▶ **Exercise goal**
Find the word "that" in the records and copy every line where it occurs.
++++ Dataset content
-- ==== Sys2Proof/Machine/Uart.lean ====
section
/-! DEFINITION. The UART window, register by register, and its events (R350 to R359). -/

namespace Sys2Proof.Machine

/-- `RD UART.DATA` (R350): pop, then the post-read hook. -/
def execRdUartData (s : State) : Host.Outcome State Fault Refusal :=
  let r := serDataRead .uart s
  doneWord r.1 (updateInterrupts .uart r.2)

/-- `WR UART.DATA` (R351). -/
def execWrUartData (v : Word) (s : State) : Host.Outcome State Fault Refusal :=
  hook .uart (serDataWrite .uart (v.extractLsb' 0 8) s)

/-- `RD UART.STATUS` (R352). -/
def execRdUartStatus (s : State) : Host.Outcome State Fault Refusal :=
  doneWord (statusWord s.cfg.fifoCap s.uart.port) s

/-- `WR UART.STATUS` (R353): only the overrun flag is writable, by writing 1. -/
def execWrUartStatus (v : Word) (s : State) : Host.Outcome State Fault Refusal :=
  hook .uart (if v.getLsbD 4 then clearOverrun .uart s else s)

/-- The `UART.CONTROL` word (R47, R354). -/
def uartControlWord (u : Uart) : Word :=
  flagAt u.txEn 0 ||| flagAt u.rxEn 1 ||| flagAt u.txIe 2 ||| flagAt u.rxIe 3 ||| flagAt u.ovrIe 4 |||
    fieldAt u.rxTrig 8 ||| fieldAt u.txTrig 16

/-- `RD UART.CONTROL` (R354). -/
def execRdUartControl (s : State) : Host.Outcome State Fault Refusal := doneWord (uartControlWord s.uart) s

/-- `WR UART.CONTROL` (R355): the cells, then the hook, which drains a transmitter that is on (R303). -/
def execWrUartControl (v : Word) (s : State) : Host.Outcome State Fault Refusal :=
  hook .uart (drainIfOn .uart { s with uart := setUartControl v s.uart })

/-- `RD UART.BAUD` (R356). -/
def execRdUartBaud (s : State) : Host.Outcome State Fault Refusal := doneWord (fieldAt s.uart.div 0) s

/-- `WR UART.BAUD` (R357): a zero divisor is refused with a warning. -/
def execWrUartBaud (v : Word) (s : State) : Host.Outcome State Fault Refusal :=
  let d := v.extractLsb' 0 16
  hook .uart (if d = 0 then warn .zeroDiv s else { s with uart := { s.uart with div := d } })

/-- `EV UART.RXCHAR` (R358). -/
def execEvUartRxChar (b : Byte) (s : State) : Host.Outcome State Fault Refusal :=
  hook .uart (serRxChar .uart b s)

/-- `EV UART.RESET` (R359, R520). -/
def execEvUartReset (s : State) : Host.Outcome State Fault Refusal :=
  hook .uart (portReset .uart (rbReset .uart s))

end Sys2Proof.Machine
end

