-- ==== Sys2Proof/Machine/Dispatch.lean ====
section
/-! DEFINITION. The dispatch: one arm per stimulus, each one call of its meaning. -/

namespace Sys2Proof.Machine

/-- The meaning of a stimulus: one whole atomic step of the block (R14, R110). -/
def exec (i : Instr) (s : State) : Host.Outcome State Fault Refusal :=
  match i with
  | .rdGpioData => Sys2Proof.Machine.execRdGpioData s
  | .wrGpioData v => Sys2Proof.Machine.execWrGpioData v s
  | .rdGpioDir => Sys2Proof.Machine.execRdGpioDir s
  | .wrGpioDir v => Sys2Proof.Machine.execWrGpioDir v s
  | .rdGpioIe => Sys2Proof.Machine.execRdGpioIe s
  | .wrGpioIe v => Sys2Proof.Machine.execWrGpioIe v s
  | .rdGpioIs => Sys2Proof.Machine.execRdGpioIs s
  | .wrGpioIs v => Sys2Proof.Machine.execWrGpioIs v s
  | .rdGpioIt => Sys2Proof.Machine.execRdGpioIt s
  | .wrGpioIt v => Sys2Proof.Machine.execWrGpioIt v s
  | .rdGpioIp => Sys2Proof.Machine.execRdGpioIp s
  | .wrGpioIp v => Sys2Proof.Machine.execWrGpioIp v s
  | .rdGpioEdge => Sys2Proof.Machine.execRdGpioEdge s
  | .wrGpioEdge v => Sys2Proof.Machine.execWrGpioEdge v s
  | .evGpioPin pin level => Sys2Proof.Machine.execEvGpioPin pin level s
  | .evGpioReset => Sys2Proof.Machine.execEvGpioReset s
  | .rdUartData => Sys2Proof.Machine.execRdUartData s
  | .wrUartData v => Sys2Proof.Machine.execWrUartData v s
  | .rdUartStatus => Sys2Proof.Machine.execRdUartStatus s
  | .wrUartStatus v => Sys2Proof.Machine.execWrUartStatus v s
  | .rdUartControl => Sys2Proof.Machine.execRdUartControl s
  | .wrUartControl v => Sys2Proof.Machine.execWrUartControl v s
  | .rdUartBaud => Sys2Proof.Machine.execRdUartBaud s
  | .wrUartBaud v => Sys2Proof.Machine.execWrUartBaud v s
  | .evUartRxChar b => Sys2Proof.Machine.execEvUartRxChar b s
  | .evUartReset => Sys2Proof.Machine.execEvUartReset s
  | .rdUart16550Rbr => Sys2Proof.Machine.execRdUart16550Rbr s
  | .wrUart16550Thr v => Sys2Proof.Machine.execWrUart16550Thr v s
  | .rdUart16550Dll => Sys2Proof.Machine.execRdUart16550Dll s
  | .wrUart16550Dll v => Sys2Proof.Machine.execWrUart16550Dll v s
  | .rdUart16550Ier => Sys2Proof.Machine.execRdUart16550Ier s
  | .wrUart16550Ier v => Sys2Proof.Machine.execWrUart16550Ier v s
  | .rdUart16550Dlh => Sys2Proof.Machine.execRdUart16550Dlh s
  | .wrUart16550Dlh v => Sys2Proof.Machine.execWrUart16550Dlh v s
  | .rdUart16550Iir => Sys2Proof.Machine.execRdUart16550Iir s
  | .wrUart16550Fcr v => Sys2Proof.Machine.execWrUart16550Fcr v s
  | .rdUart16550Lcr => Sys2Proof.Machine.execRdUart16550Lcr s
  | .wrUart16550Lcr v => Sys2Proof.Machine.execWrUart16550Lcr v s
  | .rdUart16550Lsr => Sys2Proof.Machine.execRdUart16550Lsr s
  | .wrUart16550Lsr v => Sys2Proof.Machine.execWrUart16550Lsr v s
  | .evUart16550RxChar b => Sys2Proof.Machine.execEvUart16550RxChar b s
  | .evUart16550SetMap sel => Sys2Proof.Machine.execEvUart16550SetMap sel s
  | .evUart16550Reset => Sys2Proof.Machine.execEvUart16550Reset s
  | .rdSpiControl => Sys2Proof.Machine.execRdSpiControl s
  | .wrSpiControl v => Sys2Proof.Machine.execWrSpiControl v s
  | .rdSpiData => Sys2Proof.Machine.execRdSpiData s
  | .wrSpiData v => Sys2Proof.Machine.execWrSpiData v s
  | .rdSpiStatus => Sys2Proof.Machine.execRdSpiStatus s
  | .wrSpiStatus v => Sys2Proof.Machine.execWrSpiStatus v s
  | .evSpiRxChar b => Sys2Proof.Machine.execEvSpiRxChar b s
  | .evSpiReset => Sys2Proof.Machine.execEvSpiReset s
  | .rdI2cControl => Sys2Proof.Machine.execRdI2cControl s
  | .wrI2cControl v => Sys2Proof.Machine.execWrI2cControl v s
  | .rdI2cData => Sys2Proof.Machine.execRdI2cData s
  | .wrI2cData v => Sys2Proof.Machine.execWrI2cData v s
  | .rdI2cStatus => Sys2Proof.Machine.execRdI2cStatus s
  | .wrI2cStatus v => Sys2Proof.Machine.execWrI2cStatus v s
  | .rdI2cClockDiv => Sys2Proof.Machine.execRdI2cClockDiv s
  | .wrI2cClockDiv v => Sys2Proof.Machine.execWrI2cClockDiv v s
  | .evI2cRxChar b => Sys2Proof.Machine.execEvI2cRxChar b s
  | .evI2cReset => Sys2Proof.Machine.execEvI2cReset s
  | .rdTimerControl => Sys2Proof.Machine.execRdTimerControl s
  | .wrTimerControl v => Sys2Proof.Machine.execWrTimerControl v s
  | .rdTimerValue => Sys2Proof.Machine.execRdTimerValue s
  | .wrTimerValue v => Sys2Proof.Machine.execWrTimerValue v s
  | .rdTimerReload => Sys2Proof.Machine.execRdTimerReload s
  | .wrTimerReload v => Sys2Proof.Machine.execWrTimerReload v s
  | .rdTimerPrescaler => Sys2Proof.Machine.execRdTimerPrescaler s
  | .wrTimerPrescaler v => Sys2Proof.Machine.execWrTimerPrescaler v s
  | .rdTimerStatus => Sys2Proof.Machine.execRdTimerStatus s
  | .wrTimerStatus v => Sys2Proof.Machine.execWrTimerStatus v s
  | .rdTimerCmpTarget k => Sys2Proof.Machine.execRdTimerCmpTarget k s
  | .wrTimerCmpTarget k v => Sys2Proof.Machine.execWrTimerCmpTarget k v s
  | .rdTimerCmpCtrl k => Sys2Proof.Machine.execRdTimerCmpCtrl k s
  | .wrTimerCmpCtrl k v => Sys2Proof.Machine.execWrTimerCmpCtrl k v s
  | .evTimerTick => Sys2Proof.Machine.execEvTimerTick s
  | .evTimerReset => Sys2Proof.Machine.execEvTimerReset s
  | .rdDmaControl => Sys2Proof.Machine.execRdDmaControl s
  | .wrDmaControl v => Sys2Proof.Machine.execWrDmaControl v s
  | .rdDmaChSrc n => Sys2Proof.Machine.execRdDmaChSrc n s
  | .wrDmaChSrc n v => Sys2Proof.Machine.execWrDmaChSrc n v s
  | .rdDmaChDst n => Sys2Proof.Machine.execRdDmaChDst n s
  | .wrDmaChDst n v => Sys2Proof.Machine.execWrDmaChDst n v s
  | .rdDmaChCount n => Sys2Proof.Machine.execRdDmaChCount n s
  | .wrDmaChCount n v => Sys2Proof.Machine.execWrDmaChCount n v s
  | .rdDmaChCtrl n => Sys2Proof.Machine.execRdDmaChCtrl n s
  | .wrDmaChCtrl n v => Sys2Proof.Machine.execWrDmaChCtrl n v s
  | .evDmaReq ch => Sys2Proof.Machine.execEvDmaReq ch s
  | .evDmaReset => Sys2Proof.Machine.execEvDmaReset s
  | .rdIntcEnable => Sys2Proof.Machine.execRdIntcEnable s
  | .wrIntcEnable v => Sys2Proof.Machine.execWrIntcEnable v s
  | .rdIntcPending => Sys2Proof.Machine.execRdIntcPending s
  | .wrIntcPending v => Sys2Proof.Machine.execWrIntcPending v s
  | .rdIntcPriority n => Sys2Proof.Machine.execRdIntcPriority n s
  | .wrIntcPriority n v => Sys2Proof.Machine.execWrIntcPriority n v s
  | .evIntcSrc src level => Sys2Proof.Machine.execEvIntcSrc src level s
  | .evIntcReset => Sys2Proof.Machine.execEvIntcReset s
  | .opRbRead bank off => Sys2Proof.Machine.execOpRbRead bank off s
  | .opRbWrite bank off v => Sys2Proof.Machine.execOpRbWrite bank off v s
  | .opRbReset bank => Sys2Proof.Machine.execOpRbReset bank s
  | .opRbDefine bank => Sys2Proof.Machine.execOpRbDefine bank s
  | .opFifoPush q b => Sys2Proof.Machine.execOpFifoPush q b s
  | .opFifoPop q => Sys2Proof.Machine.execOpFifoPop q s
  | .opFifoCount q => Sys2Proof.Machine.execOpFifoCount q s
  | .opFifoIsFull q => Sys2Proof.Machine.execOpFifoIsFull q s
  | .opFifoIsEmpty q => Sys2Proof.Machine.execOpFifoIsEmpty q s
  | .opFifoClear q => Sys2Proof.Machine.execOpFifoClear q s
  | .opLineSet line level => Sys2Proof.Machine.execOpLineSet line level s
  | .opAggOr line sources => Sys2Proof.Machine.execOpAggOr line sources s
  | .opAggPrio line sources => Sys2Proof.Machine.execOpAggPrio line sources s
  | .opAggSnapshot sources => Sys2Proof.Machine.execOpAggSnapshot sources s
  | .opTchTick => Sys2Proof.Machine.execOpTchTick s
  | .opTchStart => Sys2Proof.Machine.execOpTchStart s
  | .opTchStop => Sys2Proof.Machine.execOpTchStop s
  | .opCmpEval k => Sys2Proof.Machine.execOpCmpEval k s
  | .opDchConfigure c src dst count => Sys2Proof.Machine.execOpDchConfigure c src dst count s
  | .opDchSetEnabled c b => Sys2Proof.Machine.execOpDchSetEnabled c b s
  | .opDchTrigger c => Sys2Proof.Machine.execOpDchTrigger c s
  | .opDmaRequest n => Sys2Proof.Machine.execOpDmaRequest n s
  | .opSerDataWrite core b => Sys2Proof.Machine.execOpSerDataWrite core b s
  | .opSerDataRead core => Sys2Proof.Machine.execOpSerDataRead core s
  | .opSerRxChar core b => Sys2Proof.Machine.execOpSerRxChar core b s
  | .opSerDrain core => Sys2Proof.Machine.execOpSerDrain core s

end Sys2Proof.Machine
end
++++++++
++++ Dataset content
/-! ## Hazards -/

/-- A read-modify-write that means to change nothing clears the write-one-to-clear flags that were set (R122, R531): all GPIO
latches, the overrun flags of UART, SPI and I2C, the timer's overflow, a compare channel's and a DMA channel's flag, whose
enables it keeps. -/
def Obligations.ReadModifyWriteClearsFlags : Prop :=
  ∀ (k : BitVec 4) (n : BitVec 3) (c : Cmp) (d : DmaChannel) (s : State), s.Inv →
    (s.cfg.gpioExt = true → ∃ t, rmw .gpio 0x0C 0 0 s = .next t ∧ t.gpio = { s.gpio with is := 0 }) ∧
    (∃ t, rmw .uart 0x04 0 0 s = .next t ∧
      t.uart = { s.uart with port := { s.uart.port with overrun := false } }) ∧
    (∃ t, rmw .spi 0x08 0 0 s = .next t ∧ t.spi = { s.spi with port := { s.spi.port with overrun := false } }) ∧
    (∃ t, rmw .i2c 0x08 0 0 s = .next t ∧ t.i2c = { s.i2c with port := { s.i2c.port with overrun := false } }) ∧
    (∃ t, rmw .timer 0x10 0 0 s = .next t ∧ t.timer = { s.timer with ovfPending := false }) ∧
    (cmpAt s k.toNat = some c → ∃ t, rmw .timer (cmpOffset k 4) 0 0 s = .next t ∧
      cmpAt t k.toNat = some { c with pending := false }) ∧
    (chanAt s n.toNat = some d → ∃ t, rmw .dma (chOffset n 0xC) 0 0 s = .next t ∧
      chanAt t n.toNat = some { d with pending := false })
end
++++++++
▶ **Exercise answer**
/-- `WR UART.CONTROL` (R355): the cells, then the hook, which drains a transmitter that is on (R303). -/
/-- A read-modify-write that means to change nothing clears the write-one-to-clear flags that were set (R122, R531): all GPIO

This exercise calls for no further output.